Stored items
====================

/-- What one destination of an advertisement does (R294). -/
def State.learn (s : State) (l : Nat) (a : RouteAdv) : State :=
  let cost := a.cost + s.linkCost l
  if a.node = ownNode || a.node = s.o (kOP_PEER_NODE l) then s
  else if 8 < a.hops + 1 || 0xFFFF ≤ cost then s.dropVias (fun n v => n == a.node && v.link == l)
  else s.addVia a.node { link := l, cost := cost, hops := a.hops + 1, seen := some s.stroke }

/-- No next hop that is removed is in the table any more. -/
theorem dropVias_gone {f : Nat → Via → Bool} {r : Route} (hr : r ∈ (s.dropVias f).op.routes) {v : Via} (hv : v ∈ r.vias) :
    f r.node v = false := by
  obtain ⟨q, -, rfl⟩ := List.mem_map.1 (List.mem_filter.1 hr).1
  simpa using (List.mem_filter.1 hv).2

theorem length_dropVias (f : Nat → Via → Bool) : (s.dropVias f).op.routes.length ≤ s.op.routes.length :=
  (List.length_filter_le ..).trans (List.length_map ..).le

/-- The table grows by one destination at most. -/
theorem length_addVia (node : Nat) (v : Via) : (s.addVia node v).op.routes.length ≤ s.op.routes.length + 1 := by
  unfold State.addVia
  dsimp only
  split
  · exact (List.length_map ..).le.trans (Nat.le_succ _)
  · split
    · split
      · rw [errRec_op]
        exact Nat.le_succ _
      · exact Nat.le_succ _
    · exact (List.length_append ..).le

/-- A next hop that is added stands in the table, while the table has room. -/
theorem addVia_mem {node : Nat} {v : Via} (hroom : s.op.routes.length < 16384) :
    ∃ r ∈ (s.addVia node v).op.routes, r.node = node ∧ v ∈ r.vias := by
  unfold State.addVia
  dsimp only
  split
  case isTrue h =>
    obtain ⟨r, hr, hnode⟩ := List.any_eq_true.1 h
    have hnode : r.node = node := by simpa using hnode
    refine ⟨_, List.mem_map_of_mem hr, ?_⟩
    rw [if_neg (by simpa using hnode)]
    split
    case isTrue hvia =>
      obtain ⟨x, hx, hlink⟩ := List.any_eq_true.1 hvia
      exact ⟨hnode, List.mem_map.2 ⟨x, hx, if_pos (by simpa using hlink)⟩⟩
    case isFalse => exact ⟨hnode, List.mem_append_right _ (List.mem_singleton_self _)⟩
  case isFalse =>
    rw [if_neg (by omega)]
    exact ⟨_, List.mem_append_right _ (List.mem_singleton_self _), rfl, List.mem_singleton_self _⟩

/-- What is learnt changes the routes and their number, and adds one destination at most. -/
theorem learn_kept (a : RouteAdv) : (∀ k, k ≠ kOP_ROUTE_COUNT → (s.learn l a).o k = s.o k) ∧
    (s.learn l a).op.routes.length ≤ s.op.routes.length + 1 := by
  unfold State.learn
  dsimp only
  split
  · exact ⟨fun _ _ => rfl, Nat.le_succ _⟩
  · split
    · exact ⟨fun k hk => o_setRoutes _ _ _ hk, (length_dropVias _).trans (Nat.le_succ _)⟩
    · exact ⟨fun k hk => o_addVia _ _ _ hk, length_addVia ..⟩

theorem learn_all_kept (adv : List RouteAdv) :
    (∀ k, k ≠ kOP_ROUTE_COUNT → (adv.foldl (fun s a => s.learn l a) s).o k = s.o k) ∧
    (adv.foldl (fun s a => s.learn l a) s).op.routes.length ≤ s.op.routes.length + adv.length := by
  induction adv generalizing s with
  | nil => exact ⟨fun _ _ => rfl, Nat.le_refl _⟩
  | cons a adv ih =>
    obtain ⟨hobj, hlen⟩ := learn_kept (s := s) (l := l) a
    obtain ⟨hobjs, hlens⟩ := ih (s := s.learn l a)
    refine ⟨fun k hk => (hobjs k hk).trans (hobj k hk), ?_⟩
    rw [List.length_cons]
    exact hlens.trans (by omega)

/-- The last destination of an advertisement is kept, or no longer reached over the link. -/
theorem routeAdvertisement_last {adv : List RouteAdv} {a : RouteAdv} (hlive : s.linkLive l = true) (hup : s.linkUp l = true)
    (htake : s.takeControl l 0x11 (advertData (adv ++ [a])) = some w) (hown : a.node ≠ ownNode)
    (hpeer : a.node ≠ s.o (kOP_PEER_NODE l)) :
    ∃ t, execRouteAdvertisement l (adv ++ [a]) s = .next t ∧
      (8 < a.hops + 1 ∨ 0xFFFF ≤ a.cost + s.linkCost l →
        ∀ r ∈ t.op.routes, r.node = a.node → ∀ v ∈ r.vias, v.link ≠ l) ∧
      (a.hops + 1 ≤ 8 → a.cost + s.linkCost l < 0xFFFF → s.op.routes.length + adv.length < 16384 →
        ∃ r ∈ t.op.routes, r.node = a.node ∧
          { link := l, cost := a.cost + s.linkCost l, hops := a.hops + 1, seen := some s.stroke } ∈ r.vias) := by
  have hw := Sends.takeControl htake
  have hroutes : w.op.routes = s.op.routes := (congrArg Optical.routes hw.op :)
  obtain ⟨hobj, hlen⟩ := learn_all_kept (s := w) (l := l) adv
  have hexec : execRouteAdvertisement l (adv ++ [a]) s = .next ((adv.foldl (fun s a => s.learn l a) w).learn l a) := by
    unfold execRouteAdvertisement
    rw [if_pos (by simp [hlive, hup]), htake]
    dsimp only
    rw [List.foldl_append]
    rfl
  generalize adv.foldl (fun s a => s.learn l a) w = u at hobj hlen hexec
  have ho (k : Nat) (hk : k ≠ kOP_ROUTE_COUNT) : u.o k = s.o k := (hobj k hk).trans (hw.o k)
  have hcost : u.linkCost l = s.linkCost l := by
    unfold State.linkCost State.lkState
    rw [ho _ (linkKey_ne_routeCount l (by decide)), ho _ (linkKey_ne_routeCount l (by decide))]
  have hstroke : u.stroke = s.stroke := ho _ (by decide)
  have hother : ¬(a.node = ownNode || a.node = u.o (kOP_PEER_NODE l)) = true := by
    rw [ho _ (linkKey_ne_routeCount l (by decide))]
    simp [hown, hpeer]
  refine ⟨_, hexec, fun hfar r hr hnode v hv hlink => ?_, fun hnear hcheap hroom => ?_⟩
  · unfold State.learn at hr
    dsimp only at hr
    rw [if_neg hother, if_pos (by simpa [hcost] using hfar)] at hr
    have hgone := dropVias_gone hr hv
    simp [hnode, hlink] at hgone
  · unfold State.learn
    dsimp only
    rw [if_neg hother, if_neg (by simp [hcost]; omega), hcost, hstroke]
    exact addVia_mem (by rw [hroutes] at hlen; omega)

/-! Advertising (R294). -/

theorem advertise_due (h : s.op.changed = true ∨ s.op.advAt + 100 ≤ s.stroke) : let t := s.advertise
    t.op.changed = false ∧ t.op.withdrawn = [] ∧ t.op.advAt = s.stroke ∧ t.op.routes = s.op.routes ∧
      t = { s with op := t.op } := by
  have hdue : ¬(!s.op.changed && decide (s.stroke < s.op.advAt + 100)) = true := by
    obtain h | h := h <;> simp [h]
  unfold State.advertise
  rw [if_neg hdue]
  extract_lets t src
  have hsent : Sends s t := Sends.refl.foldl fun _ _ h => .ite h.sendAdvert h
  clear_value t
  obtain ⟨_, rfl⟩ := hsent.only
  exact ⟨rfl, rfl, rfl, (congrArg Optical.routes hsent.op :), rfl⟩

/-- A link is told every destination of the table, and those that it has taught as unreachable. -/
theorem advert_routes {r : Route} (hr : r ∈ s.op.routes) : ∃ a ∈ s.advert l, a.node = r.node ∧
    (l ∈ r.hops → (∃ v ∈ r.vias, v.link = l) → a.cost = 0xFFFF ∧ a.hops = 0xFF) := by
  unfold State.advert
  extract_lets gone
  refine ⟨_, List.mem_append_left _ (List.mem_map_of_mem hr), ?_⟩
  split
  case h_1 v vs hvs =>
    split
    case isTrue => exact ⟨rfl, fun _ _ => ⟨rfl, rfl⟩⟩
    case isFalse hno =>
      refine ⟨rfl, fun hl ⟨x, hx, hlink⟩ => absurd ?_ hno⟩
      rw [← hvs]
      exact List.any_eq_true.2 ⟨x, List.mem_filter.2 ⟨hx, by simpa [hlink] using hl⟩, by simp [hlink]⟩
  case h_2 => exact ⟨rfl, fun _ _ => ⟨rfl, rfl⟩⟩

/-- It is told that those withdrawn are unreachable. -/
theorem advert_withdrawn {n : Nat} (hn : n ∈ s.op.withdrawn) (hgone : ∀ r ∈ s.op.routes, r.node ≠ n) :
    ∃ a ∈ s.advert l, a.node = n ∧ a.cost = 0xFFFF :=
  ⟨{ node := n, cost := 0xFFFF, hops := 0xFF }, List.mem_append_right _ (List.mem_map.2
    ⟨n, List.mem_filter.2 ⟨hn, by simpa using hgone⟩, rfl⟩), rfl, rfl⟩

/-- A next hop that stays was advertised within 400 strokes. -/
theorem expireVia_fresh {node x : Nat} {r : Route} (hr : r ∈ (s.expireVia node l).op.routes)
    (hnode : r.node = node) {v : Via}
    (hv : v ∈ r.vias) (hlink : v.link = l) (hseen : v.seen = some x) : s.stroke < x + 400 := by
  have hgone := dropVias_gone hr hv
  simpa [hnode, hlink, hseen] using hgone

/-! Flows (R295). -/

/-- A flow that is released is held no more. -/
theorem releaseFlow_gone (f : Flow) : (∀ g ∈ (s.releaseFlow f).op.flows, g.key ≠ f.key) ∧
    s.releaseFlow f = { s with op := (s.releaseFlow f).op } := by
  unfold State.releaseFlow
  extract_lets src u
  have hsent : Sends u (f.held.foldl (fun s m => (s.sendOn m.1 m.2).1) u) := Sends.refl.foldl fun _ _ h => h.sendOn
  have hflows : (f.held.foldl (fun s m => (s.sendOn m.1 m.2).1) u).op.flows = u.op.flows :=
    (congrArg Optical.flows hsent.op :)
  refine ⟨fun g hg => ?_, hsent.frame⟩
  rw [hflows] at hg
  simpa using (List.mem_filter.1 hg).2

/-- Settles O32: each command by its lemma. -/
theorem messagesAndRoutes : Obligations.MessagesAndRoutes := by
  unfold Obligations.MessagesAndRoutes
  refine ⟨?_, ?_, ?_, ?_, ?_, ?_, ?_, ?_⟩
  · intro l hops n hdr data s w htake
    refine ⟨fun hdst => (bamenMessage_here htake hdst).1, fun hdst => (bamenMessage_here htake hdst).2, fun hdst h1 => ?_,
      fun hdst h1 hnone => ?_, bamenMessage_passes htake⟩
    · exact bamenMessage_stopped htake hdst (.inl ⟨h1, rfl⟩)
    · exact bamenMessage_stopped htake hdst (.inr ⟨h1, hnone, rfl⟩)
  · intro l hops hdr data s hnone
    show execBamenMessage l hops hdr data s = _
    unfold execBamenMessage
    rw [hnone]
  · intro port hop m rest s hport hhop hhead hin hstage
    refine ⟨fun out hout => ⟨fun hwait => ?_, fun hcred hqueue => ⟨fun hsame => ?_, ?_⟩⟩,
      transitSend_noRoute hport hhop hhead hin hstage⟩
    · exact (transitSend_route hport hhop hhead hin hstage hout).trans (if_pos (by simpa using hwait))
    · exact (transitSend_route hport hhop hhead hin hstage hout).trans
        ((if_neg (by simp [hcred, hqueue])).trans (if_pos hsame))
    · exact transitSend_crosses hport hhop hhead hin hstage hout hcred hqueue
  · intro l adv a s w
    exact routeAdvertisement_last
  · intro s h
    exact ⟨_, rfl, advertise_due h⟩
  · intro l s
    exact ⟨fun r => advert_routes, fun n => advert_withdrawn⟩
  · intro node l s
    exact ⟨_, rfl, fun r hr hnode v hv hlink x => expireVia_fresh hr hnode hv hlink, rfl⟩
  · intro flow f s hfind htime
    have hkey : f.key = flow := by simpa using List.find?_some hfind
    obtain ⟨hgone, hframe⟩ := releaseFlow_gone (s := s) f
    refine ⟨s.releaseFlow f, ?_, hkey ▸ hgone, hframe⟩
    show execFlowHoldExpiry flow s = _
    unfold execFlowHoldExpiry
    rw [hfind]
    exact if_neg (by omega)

====================

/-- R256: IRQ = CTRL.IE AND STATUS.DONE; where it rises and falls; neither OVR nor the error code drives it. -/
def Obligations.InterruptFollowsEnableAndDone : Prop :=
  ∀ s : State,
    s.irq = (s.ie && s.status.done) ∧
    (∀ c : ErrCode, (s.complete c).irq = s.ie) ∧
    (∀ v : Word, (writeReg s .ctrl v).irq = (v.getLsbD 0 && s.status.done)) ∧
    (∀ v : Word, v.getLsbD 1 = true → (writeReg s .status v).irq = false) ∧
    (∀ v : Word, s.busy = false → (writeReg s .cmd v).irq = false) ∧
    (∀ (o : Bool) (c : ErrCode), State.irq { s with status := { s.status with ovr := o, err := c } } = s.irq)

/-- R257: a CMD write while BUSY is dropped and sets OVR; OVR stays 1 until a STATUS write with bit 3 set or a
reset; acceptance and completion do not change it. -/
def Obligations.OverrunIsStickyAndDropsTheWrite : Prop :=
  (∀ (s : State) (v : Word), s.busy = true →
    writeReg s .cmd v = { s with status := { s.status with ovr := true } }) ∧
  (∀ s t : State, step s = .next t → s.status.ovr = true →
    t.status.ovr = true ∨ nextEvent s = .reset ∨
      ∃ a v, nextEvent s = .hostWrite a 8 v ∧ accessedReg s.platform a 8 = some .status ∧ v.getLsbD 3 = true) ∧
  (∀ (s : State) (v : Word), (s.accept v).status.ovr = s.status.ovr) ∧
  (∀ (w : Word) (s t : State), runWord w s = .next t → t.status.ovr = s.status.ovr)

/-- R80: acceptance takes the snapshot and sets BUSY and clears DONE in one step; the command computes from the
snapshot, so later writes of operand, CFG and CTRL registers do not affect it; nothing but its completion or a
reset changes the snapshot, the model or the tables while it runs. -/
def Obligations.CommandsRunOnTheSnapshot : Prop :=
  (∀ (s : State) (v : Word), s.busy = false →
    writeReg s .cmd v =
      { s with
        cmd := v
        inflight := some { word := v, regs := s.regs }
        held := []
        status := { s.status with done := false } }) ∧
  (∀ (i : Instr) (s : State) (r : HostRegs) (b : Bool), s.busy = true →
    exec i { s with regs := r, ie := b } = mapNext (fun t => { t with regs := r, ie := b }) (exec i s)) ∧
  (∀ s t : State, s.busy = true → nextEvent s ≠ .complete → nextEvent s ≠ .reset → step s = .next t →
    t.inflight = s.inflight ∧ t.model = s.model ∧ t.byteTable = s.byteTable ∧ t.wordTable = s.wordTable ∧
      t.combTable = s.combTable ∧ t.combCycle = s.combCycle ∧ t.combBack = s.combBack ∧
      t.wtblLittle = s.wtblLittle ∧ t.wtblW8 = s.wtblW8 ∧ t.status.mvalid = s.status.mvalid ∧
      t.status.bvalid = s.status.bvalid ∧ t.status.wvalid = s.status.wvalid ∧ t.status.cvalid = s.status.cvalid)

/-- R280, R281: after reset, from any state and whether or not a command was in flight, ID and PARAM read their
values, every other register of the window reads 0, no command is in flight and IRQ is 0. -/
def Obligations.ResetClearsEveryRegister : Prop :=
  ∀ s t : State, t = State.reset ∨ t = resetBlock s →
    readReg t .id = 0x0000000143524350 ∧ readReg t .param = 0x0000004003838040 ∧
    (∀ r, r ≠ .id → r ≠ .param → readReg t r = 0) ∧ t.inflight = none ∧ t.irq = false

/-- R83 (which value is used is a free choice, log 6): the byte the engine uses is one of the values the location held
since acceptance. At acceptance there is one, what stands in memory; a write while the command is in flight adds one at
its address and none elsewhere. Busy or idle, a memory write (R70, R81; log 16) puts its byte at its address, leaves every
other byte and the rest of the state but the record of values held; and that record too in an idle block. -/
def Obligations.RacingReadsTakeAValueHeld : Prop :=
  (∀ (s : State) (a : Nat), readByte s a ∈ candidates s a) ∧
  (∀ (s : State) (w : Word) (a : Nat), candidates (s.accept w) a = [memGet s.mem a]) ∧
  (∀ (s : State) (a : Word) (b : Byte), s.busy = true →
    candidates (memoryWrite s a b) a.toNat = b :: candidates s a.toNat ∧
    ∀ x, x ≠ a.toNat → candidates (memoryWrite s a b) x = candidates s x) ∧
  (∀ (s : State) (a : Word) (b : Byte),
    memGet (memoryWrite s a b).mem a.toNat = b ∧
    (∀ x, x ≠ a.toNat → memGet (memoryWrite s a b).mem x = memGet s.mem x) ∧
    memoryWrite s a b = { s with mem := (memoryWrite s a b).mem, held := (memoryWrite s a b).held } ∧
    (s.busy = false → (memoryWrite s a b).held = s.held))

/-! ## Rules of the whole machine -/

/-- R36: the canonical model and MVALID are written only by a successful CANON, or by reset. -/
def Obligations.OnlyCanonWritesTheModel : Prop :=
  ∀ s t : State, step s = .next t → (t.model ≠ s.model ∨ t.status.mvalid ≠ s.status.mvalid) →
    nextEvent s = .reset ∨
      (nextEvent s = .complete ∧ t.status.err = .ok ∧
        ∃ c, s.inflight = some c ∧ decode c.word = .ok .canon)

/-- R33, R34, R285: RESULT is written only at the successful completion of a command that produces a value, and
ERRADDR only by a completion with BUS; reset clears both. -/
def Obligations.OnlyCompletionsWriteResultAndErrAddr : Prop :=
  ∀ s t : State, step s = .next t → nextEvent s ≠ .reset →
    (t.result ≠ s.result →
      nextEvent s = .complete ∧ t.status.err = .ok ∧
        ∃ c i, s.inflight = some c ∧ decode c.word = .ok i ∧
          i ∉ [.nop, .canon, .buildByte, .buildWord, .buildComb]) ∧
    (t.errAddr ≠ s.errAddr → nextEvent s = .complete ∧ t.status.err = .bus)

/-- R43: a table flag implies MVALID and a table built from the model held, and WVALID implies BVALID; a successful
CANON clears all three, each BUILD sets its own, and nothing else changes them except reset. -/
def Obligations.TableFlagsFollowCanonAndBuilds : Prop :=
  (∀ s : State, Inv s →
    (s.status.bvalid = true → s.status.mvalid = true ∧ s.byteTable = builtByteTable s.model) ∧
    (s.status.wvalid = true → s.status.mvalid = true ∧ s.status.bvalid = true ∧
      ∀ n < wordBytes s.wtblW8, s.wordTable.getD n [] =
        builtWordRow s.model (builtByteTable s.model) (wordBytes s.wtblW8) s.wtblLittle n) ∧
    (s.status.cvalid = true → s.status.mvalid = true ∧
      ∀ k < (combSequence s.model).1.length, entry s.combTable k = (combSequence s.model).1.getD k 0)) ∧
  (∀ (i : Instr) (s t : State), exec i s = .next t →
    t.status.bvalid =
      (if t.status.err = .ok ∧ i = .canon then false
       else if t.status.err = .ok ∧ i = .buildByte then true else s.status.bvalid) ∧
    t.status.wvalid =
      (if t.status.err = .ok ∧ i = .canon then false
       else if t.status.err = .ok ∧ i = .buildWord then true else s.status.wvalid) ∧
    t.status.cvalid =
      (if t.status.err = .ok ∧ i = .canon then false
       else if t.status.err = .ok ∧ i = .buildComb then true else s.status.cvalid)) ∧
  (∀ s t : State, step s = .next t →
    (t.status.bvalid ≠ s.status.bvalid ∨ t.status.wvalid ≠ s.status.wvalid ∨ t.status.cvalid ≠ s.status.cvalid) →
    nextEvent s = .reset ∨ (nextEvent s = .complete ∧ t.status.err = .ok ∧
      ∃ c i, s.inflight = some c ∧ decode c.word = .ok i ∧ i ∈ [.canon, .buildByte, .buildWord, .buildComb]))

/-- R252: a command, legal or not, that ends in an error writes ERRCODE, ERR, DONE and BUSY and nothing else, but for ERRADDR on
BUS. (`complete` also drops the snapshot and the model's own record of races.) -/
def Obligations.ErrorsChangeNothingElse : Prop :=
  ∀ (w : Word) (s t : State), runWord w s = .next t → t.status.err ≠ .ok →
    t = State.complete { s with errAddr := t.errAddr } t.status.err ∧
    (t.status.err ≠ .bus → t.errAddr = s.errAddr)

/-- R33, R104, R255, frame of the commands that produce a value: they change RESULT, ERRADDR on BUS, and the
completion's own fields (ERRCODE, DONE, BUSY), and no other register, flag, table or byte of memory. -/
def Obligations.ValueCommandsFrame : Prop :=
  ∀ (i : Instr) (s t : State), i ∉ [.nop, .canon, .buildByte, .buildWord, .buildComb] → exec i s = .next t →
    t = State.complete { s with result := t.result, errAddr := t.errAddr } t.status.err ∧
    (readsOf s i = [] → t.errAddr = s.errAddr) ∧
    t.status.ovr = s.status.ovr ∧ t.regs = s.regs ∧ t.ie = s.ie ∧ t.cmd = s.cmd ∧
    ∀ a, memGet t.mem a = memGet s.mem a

====================

_Prompt_
Find and copy each line of the data where "hroutes" is present.

_Exercise answer_
  have hroutes : w.op.routes = s.op.routes := (congrArg Optical.routes hw.op :)
    exact addVia_mem (by rw [hroutes] at hlen; omega)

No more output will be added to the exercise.